* [BRIEF] Starting with the line that contains "upsetEntries [] s = s := by" and stopping after the line that contains "(bindLanes s).front = s.front", copy the entries below exactly. Include nothing else.

Recorded data
================
-- ==== Sys2Proof/Laws/Ops.lean ====
section
/-! SUPPORT. What each shared operation can do, said once: the parts of the state it leaves, and what it
makes of the others. -/

namespace Sys2Proof.Machine

/-! ### Pins -/

/-- The pins depend on everything but the pins themselves. -/
@[simp] theorem pinsNow_setPins (x : Pins) (s : State) : pinsNow (s.setPins x) = pinsNow s := rfl

/-- Driving leaves the pins as the state gives them. -/
@[simp] theorem pinsNow_drive (s : State) : pinsNow (drive s) = pinsNow s := rfl

/-- OFFMARK is high exactly while a window is open and no reset holds the device (R7). -/
theorem pinsNow_offmark (s : State) :
    (pinsNow s).offmark = (!s.held && decide (s.timer.window = .opened)) := by
  unfold pinsNow
  cases s.held <;> simp

/-- The demand is 0 without output, in an open window, and while a reset holds the device (R13, R18). -/
theorem pinsNow_demand_zero (s : State)
    (h : s.held = true ∨ s.supervisor.condition.output = false ∨ s.timer.window = .opened) :
    (pinsNow s).demand = 0 := by
  unfold pinsNow demandNow
  split
  · rfl
  · rcases h with h | h | h
    · simp_all
    · simp only
      split
      · simp [h]
      · rfl
    · simp only
      split
      · simp [h]
      · rfl

/-! ### Time -/

/-- Time that runs on changes the timer's phase, the sampling facts, the demand's segments and the
cycle end just taken, and nothing else. -/
@[simp] theorem runTo_fields (t : Nat) (s : State) :
    (runTo t s).held = s.held ∧ (runTo t s).load = s.load ∧ (runTo t s).lines = s.lines ∧
      (runTo t s).bus = s.bus ∧ (runTo t s).wire = s.wire ∧
      (runTo t s).config = s.config ∧ (runTo t s).correlator = s.correlator ∧
      (runTo t s).table = s.table ∧ (runTo t s).frames = s.frames ∧
      (runTo t s).agreement = s.agreement ∧ (runTo t s).regulation = s.regulation ∧
      (runTo t s).survey = s.survey ∧ (runTo t s).capture = s.capture ∧
      (runTo t s).supervisor = s.supervisor ∧ (runTo t s).service = s.service ∧
      (runTo t s).pins = s.pins ∧ (runTo t s).freeCount = s.freeCount ∧
      (runTo t s).pending = s.pending ∧ (runTo t s).timer.length = s.timer.length ∧
      (runTo t s).timer.position = s.timer.position ∧
      (runTo t s).timer.window = s.timer.window := by
  unfold runTo
  split <;> simp

/-- Time runs on to the later of the two phase counts. -/
@[simp] theorem runTo_phase (t : Nat) (s : State) :
    (runTo t s).timer.phase = max s.timer.phase t := by
  unfold runTo
  split <;> simp <;> omega

/-- A time already reached changes nothing. -/
theorem runTo_of_le {t : Nat} {s : State} (h : t ≤ s.timer.phase) : runTo t s = s := by
  simp [runTo, h]

/-- The cycle end just taken is forgotten once time has passed. -/
theorem runTo_edge (t : Nat) (s : State) :
    (runTo t s).edge = if t ≤ s.timer.phase then s.edge else none := by
  unfold runTo
  split <;> rfl

/-! ### Conditions -/

/-- A change of condition touches the supervisor, the keying record, the window, the sampling facts and
the self lane's note of DARK, and nothing else (R153). -/
@[simp] theorem setCondition_fields (x : Condition) (s : State) :
    (setCondition x s).held = s.held ∧ (setCondition x s).load = s.load ∧
      (setCondition x s).lines = s.lines ∧ (setCondition x s).bus = s.bus ∧
      (setCondition x s).wire = s.wire ∧ (setCondition x s).config = s.config ∧
      (setCondition x s).table = s.table ∧ (setCondition x s).frames = s.frames ∧
      (setCondition x s).agreement = s.agreement ∧ (setCondition x s).regulation = s.regulation ∧
      (setCondition x s).survey = s.survey ∧ (setCondition x s).capture = s.capture ∧
      (setCondition x s).service = s.service ∧ (setCondition x s).pins = s.pins ∧
      (setCondition x s).edge = s.edge ∧ (setCondition x s).freeCount = s.freeCount ∧
      (setCondition x s).pending = s.pending := by
  unfold setCondition
  split <;> simp

/-- The condition after a change of condition. -/
@[simp] theorem setCondition_condition (x : Condition) (s : State) :
    (setCondition x s).supervisor.condition = x := by
  unfold setCondition
  split
  · simp_all
  · rfl

/-- The supervisor's other facts stand through a change of condition, but for the solitary count. -/
theorem setCondition_supervisor (x : Condition) (s : State) :
    (setCondition x s).supervisor =
      { s.supervisor with
        condition := x
        solitary :=
          if x ≠ s.supervisor.condition ∧ x = .acquiring then 0 else s.supervisor.solitary } := by
  unfold setCondition
  split <;> rename_i h
  · subst h
    simp
  · simp [h]

/-- The timer but for the window stands through a change of condition. -/
theorem setCondition_timer (x : Condition) (s : State) :
    (setCondition x s).timer.phase = s.timer.phase ∧
      (setCondition x s).timer.length = s.timer.length ∧
      (setCondition x s).timer.position = s.timer.position := by
  unfold setCondition
  split <;> simp

/-- A change to a condition without output leaves no window open (R6). -/
theorem setCondition_window {x : Condition} {s : State} (hx : x.output = false)
    (hs : s.timer.window = .opened → s.supervisor.condition.output = true) :
    (setCondition x s).timer.window ≠ .opened := by
  unfold setCondition
  split
  · rename_i h
    subst h
    intro hw
    simp [hs hw] at hx
  · by_cases hw : s.timer.window = .opened <;> simp [hw, hx]

/-- The derivation does not depend on the condition held, on the solitary count, or on what is no
fact of R152. -/
theorem conditionOf_congr (loaded : Bool) (u v : Supervisor) (hf : u.faultCause = v.faultCause)
    (hb : u.brownout = v.brownout) (hm : u.mains = v.mains) (hw : u.working = v.working)
    (hs : u.surveyRunning = v.surveyRunning) (hh : u.hold = v.hold) (hn : u.warn = v.warn) :
    conditionOf loaded u = conditionOf loaded v := by
  simp [conditionOf, hf, hb, hm, hw, hs, hh, hn]

/-- A derived condition is the one the facts give (R152). -/
theorem derive_agrees (s : State) :
    (derive s).supervisor.condition =
      conditionOf (derive s).config.isSome (derive s).supervisor := by
  unfold derive
  rw [setCondition_condition, setCondition_supervisor]
  simp only [setCondition_fields]
  exact conditionOf_congr _ _ _ rfl rfl rfl rfl rfl rfl rfl

/-! ### The warn test -/

/-- The warn test touches the warn flag and the SUPPLY latch, and nothing else (R163). -/
theorem takeWarn_eq (meanS : Option Nat) (s : State) :
    ∃ warn supply, takeWarn meanS s =
      { s with
        supervisor :=
          { s.supervisor with
            warn := warn, alarms := { s.supervisor.alarms with supply := supply } } } := by
  unfold takeWarn
  split
  · exact ⟨_, _, rfl⟩
  · exact ⟨s.supervisor.warn, s.supervisor.alarms.supply, rfl⟩

/-- Without a mean S there is no warn test. -/
@[simp] theorem takeWarn_none (s : State) : takeWarn none s = s := by
  unfold takeWarn
  split <;> simp_all

/-- The warn flag follows a mean S with its hysteresis, and SUPPLY is latched when it becomes set
(R163). -/
theorem takeWarn_flag {c : Settings} {s : State} (m : Nat) (h : s.config = some c) :
    (takeWarn (some m) s).supervisor.warn = warnAfter c s.supervisor.warn m ∧
      (takeWarn (some m) s).supervisor.alarms.supply =
        (s.supervisor.alarms.supply ||
          (warnAfter c s.supervisor.warn m && !s.supervisor.warn)) := by
  simp [takeWarn, h, warnTest]

/-! ### Replies cut off -/

/-- The reply a reset cuts off leaves no more than its characters sent (R182). -/
theorem cutOff_of_reply {s : State} {r : Reply} (n : Nat) (h : s.service.reply = some r) :
    cutOff n s = (wireText r.lines).take n := by
  simp [cutOff, h]

/-- With no reply in progress nothing is cut off. -/
theorem cutOff_of_none {s : State} (n : Nat) (h : s.service.reply = none) :
    cutOff n s = s.wire := by
  simp [cutOff, h]

/-! ### Parity -/

/-- A read of the entries touches the table, the lanes, the watches and the TABLE alarm, and nothing
else (R71). -/
@[simp] theorem checkParity_fields (read : Nat → Entry → Bool) (s : State) :
    (checkParity read s).held = s.held ∧ (checkParity read s).load = s.load ∧
      (checkParity read s).lines = s.lines ∧ (checkParity read s).bus = s.bus ∧
      (checkParity read s).wire = s.wire ∧ (checkParity read s).config = s.config ∧
      (checkParity read s).timer = s.timer ∧ (checkParity read s).keying = s.keying ∧
      (checkParity read s).front = s.front ∧ (checkParity read s).agreement = s.agreement ∧
      (checkParity read s).regulation = s.regulation ∧ (checkParity read s).survey = s.survey ∧
      (checkParity read s).capture = s.capture ∧ (checkParity read s).service = s.service ∧
      (checkParity read s).pins = s.pins ∧ (checkParity read s).edge = s.edge ∧
      (checkParity read s).freeCount = s.freeCount ∧
      (checkParity read s).pending = s.pending := by
  unfold checkParity
  split <;> simp

/-- A read that finds every entry good changes nothing (R70). -/
theorem checkParity_of_good {read : Nat → Entry → Bool} {s : State}
    (h : failingEntries read s.table.slots = []) : checkParity read s = s := by
  simp [checkParity, h]

/-- The supervisor after a read of the entries: only the TABLE latch can change. -/
theorem checkParity_supervisor (read : Nat → Entry → Bool) (s : State) :
    ∃ b, (checkParity read s).supervisor =
      { s.supervisor with alarms := { s.supervisor.alarms with table := b } } := by
  unfold checkParity
  split
  · exact ⟨s.supervisor.alarms.table, rfl⟩
  · exact ⟨true, rfl⟩

/-- An upset touches the stored entries alone (log 6). -/
theorem upsetEntries_eq (struck : List Nat) (s : State) :
    ∃ slots, upsetEntries struck s = { s with table := { s.table with slots := slots } } :=
  ⟨_, rfl⟩

/-- No upset changes nothing. -/
@[simp] theorem upsetEntries_nil (s : State) : upsetEntries [] s = s := by
  have h : (s.table.slots.zipIdx.map fun x =>
      x.1.map fun e => if ([] : List Nat).contains x.2 then { e with parityGood := false } else e) =
      s.table.slots := by
    conv_rhs => rw [← List.zipIdx_map_fst 0 s.table.slots]
    refine List.map_congr_left fun x _ => ?_
    simp
  unfold upsetEntries State.setTable
  rw [h]

/-! ### Cycle start and replies -/

/-- Binding the lanes touches the correlator alone. -/
@[simp] theorem bindLanes_fields (s : State) :
    (bindLanes s).timer = s.timer ∧ (bindLanes s).keying = s.keying ∧
      (bindLanes s).front = s.front ∧ (bindLanes s).table = s.table ∧
      (bindLanes s).supervisor = s.supervisor ∧ (bindLanes s).config = s.config ∧
      (bindLanes s).frames = s.frames ∧ (bindLanes s).regulation = s.regulation ∧
      (bindLanes s).edge = s.edge ∧ (bindLanes s).held = s.held := by
  simp [bindLanes]

/-- Taking the data bit touches the keying generator alone. -/
@[simp] theorem takeBit_fields (s : State) :
    (takeBit s).timer = s.timer ∧ (takeBit s).correlator = s.correlator ∧
      (takeBit s).front = s.front ∧ (takeBit s).table = s.table ∧
      (takeBit s).supervisor = s.supervisor ∧ (takeBit s).config = s.config ∧
      (takeBit s).frames = s.frames ∧ (takeBit s).regulation = s.regulation ∧
      (takeBit s).edge = s.edge ∧ (takeBit s).held = s.held := by
  simp [takeBit]

/-- A reply begun touches the service line alone. -/
theorem beginReply_eq (lines : List Text) (s : State) :
    beginReply lines s =
      { s with service := { s.service with reply := some { lines := lines, cursor := none } } } :=
  rfl

end Sys2Proof.Machine
end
================
* [TASK ANSWER]
@[simp] theorem upsetEntries_nil (s : State) : upsetEntries [] s = s := by
  have h : (s.table.slots.zipIdx.map fun x =>
      x.1.map fun e => if ([] : List Nat).contains x.2 then { e with parityGood := false } else e) =
      s.table.slots := by
    conv_rhs => rw [← List.zipIdx_map_fst 0 s.table.slots]
    refine List.map_congr_left fun x _ => ?_
    simp
  unfold upsetEntries State.setTable
  rw [h]

/-! ### Cycle start and replies -/

/-- Binding the lanes touches the correlator alone. -/
@[simp] theorem bindLanes_fields (s : State) :
    (bindLanes s).timer = s.timer ∧ (bindLanes s).keying = s.keying ∧
      (bindLanes s).front = s.front ∧ (bindLanes s).table = s.table ∧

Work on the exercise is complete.